- _INSTRUCTIONS TO FOLLOW_
Could you return every line of the material that contains the word "getb"?

- _PROVIDED INFORMATION_
════════

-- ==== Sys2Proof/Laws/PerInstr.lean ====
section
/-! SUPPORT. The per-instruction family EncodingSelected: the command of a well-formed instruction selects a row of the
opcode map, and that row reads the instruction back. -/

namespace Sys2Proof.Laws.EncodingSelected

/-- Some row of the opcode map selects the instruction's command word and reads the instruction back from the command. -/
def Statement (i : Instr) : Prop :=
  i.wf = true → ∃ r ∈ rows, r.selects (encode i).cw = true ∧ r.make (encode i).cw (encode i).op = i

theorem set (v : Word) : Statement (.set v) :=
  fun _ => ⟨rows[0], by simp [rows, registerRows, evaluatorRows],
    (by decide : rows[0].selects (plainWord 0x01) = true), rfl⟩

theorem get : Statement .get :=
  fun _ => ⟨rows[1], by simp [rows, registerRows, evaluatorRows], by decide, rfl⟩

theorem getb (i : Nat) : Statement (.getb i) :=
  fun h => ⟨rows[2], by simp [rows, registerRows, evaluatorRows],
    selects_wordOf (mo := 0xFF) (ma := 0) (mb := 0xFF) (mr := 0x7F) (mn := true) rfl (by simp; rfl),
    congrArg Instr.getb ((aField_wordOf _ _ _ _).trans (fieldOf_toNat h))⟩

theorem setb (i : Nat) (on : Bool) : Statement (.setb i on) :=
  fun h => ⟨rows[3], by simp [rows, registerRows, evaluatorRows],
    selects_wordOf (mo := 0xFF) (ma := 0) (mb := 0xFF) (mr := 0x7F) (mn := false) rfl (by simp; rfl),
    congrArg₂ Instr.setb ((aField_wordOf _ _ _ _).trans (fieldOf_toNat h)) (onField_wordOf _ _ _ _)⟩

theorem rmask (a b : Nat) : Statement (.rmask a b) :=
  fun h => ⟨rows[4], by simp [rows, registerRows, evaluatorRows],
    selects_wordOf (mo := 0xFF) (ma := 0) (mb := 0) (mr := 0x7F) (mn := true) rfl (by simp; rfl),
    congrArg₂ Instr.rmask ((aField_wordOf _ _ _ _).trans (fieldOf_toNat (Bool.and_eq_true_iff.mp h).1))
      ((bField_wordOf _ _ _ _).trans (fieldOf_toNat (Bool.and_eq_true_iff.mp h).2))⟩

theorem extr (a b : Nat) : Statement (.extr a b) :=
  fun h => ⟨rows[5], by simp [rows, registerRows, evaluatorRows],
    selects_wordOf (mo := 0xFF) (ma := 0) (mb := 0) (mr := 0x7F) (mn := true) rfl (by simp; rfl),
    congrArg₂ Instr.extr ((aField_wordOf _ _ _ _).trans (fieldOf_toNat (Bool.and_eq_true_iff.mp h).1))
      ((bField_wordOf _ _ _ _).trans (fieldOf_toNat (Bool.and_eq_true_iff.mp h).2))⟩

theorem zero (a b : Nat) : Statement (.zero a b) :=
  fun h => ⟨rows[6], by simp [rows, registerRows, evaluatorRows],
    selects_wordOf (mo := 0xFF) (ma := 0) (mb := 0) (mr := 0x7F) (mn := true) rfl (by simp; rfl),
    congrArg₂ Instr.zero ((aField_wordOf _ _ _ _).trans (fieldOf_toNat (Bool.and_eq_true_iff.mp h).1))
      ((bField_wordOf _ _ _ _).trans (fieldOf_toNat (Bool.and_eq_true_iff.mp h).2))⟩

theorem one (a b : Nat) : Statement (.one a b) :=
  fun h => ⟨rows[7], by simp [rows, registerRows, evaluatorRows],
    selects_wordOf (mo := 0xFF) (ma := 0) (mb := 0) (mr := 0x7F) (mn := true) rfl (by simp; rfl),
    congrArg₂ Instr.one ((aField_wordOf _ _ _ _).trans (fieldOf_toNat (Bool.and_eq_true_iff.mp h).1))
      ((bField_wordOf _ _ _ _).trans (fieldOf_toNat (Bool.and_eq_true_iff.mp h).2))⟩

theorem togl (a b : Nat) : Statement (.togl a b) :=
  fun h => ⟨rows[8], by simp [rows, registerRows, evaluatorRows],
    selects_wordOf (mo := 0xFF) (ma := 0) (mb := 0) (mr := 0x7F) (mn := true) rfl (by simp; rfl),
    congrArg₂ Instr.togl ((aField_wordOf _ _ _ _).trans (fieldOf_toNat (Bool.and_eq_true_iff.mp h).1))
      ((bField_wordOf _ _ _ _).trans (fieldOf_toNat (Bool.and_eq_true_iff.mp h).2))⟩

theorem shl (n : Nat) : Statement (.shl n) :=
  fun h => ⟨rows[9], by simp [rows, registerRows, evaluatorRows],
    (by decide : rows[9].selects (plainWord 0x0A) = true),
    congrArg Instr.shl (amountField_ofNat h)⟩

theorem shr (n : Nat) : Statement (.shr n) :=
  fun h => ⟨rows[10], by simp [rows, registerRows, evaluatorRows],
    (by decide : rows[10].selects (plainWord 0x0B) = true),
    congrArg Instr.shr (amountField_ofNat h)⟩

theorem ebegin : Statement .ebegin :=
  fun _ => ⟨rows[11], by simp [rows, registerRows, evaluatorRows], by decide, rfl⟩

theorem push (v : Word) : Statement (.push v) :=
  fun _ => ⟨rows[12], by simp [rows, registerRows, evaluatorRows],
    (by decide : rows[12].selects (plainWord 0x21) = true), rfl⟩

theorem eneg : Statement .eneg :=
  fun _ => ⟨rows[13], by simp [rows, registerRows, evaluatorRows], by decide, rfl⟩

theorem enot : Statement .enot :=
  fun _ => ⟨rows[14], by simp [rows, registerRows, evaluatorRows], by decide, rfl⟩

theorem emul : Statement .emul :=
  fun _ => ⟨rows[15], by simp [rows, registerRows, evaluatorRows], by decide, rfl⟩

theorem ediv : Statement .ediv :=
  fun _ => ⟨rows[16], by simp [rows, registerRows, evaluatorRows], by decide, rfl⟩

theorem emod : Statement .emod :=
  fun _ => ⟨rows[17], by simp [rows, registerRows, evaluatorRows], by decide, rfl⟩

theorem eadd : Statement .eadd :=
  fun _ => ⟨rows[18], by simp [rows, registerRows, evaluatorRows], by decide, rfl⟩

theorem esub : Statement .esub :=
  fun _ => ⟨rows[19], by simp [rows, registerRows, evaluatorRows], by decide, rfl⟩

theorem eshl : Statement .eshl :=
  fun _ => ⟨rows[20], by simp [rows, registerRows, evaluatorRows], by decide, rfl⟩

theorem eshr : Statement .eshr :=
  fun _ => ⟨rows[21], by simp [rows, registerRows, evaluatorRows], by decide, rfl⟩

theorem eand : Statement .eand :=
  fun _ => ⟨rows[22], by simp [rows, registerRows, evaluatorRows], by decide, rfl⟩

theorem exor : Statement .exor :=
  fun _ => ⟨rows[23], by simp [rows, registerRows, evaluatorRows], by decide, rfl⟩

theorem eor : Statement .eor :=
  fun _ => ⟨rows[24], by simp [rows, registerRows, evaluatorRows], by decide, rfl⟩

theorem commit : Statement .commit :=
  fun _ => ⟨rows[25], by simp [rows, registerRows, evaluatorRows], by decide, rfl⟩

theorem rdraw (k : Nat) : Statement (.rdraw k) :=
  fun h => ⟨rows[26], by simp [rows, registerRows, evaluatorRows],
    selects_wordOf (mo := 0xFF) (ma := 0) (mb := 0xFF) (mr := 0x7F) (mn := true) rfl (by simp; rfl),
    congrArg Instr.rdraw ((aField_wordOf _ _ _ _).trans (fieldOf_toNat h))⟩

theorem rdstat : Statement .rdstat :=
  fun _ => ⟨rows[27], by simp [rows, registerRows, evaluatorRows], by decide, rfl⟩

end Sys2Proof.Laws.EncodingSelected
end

════════

- _RESPONSE FOR THIS EXERCISE_
theorem getb (i : Nat) : Statement (.getb i) :=
    congrArg Instr.getb ((aField_wordOf _ _ _ _).trans (fieldOf_toNat h))⟩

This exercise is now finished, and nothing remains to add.